Segment Open

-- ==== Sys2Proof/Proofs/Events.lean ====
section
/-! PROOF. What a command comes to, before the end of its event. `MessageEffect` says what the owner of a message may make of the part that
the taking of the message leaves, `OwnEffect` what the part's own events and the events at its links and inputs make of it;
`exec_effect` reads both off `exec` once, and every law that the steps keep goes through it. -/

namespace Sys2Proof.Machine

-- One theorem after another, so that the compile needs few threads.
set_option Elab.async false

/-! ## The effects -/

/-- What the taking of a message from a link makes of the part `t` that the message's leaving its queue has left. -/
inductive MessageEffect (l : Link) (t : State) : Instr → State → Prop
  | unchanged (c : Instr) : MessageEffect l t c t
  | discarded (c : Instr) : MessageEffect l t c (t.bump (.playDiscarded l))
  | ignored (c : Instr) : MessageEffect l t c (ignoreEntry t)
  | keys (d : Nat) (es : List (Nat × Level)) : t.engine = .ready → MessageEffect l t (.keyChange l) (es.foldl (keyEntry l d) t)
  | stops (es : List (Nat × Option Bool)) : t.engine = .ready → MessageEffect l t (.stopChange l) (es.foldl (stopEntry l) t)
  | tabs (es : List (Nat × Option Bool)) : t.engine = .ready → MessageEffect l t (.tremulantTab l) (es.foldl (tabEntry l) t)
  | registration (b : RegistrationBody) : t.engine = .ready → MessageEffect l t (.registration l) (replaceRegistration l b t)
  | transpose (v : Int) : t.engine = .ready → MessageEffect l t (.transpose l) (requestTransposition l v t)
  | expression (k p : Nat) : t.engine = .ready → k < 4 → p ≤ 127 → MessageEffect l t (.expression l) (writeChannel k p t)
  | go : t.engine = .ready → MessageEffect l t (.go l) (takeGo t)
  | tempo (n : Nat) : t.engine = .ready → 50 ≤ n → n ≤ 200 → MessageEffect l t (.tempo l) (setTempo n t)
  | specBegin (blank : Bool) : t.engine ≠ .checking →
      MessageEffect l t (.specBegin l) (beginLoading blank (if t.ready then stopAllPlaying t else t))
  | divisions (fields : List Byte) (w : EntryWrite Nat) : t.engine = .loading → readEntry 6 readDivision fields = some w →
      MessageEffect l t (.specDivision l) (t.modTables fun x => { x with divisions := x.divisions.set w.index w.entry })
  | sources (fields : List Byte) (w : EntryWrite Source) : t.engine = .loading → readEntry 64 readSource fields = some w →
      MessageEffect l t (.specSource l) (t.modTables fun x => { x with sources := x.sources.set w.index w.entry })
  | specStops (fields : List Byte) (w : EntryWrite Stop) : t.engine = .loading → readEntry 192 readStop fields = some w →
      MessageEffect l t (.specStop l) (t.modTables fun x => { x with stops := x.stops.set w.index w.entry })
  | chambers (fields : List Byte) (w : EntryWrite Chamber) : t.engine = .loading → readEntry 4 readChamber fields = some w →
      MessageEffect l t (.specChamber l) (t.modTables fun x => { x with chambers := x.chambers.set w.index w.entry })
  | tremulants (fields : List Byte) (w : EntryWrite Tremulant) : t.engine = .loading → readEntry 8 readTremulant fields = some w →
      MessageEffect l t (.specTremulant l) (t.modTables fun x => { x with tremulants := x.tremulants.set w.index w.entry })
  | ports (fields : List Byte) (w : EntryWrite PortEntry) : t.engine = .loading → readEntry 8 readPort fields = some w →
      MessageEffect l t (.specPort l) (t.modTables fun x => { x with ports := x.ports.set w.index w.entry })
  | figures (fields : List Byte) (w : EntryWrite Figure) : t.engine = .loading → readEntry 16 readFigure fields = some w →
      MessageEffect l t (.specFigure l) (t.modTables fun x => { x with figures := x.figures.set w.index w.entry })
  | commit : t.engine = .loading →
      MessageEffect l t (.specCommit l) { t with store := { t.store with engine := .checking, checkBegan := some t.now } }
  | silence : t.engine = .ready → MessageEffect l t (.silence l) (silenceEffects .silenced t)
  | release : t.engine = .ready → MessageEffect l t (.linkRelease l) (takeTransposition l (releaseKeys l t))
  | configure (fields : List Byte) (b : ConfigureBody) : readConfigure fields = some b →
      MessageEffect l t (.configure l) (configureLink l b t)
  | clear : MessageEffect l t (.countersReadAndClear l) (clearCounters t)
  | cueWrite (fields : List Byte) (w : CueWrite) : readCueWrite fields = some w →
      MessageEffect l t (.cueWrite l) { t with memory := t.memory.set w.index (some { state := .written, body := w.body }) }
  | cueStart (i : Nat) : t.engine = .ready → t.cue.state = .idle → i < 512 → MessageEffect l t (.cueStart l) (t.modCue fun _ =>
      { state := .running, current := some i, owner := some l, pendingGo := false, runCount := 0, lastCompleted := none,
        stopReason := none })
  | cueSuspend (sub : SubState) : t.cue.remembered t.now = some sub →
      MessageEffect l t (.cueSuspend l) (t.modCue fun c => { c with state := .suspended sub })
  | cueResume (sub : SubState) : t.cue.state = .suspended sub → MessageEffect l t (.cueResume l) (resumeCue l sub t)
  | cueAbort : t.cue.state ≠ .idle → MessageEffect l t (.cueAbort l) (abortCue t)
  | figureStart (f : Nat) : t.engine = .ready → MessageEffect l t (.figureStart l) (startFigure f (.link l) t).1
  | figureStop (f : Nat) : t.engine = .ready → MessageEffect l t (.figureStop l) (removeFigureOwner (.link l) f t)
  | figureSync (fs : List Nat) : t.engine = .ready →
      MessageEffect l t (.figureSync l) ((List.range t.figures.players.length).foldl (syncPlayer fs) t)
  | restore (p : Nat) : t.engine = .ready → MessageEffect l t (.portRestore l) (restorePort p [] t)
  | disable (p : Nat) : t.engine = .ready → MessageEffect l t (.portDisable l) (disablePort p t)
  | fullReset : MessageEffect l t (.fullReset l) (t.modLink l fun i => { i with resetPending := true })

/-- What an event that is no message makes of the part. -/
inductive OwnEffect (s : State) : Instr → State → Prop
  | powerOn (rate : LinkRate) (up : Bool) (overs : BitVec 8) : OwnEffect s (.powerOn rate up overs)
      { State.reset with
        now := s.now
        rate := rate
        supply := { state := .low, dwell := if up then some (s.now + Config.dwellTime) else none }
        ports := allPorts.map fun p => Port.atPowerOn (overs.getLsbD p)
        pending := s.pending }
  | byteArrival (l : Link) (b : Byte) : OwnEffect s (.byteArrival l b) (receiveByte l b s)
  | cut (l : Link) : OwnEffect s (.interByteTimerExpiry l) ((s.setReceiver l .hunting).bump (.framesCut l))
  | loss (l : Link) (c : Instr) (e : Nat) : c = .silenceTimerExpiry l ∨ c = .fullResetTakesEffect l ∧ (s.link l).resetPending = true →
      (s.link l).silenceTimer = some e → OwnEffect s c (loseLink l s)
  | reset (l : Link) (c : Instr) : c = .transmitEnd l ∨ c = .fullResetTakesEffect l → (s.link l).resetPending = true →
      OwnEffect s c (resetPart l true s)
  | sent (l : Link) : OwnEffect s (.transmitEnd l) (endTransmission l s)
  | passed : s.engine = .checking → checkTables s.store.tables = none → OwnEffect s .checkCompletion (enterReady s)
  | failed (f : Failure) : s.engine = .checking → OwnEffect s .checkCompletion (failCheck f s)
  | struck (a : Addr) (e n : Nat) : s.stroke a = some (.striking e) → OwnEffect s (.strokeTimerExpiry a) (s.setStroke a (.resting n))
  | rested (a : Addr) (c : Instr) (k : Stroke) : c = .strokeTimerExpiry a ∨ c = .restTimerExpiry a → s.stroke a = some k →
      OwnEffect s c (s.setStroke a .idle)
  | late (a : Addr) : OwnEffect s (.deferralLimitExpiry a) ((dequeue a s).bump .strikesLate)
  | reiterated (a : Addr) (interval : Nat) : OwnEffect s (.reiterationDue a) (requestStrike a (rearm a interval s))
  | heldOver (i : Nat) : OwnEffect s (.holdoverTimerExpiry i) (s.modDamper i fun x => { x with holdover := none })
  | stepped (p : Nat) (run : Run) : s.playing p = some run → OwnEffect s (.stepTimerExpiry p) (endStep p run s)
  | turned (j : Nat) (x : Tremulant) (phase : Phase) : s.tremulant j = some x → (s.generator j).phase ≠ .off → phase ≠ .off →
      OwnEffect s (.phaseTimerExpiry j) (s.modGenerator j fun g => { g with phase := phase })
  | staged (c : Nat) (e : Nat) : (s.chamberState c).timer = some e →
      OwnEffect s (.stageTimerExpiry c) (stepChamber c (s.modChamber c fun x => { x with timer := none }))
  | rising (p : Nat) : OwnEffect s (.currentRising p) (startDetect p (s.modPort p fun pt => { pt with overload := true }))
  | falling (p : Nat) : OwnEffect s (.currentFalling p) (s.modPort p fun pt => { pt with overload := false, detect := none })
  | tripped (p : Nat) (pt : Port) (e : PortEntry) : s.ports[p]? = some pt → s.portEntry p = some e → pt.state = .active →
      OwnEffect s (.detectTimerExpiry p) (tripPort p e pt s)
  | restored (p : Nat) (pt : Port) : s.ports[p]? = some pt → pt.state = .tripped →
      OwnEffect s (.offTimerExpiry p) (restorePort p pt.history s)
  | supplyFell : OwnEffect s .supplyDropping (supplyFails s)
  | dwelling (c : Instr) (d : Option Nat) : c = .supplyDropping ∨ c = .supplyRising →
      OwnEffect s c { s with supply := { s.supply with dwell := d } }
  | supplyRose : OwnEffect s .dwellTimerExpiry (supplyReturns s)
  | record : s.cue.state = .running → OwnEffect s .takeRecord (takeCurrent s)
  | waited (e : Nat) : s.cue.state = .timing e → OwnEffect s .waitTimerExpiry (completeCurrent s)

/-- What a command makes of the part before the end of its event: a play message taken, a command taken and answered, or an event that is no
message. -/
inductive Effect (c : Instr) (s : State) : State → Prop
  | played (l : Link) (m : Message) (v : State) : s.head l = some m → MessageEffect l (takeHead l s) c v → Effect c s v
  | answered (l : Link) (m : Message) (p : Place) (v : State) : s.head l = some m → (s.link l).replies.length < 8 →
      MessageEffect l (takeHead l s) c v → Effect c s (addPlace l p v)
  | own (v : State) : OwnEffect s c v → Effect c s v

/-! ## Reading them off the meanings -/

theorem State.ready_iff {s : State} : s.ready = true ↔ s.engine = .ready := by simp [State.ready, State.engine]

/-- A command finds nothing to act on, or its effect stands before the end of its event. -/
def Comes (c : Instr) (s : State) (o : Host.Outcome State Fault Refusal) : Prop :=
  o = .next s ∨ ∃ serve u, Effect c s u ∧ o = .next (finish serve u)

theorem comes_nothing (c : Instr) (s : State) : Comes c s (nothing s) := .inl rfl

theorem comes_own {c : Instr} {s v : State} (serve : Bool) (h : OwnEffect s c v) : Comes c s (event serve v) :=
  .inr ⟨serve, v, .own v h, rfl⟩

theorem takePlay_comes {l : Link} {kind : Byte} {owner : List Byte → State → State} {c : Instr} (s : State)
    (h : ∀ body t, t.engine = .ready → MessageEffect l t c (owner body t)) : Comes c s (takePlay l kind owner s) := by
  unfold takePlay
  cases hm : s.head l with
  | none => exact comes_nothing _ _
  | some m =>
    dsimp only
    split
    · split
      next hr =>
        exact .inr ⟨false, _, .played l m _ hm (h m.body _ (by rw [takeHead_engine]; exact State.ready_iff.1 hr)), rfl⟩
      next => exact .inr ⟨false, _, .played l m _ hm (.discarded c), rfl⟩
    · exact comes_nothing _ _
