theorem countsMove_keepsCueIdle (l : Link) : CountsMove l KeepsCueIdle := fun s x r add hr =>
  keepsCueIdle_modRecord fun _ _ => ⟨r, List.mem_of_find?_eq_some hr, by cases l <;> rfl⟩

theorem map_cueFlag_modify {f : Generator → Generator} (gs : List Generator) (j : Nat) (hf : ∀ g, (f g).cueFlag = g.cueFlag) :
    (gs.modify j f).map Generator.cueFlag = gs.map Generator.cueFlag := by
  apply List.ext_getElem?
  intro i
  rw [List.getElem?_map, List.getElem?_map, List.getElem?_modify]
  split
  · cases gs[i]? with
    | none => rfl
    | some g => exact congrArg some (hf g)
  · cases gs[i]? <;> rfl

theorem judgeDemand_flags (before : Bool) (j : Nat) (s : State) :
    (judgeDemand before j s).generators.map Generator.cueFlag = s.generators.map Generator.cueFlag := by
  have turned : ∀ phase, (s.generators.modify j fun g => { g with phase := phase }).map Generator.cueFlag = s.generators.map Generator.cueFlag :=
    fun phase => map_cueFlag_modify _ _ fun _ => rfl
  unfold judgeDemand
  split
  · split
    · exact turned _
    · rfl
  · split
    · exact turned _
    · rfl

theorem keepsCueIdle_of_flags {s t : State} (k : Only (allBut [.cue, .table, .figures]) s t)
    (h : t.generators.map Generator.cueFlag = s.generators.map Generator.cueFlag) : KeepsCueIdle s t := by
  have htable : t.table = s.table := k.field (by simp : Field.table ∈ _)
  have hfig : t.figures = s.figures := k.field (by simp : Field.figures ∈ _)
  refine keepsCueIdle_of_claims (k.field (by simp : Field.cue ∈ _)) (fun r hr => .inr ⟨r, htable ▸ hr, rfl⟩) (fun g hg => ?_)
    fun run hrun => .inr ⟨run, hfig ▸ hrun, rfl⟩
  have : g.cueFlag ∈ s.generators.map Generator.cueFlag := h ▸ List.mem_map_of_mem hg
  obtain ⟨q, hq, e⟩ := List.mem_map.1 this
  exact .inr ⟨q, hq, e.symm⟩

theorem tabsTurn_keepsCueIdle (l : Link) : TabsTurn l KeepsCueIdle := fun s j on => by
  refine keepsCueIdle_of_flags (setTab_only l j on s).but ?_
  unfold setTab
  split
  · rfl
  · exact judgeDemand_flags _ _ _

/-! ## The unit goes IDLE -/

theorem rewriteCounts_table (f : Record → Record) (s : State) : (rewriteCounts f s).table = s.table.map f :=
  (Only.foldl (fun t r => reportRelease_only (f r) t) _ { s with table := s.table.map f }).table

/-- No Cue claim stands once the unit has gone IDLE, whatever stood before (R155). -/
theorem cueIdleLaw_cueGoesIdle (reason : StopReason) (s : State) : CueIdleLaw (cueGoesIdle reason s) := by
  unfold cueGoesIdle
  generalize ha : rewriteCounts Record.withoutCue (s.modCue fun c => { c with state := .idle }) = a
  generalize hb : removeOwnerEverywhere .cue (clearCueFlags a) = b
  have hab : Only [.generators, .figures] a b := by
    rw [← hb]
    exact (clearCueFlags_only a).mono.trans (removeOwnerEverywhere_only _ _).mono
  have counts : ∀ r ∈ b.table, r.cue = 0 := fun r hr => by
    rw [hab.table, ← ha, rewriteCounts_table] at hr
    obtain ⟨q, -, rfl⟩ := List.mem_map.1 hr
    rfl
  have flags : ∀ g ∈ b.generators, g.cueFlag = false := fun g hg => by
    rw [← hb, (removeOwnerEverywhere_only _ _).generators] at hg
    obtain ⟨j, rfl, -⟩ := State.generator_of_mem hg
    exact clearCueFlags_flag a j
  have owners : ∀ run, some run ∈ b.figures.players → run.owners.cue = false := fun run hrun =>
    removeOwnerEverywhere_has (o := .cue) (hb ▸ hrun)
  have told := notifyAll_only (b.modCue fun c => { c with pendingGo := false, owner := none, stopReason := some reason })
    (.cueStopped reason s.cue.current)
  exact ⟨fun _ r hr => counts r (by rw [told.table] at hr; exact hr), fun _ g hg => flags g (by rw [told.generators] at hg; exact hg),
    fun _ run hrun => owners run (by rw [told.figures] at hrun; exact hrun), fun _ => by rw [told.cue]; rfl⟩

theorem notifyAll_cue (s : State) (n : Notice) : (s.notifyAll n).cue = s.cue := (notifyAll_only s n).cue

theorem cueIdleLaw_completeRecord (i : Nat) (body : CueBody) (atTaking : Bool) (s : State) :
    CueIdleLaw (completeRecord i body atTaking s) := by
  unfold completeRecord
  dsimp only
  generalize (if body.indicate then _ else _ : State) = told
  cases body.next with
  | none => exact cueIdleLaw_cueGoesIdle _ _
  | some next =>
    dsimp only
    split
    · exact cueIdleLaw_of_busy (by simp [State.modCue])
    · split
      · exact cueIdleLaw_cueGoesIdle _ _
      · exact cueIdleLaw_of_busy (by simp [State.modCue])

Segment Closed

Up to and including the line with "MessageEffect l t c t", output every line of the records above exactly, starting from the first; output nothing else.

-- ==== Sys2Proof/Proofs/Events.lean ====
section
/-! PROOF. What a command comes to, before the end of its event. `MessageEffect` says what the owner of a message may make of the part that
the taking of the message leaves, `OwnEffect` what the part's own events and the events at its links and inputs make of it;
`exec_effect` reads both off `exec` once, and every law that the steps keep goes through it. -/

namespace Sys2Proof.Machine

-- One theorem after another, so that the compile needs few threads.
set_option Elab.async false

/-! ## The effects -/

/-- What the taking of a message from a link makes of the part `t` that the message's leaving its queue has left. -/
inductive MessageEffect (l : Link) (t : State) : Instr → State → Prop
  | unchanged (c : Instr) : MessageEffect l t c t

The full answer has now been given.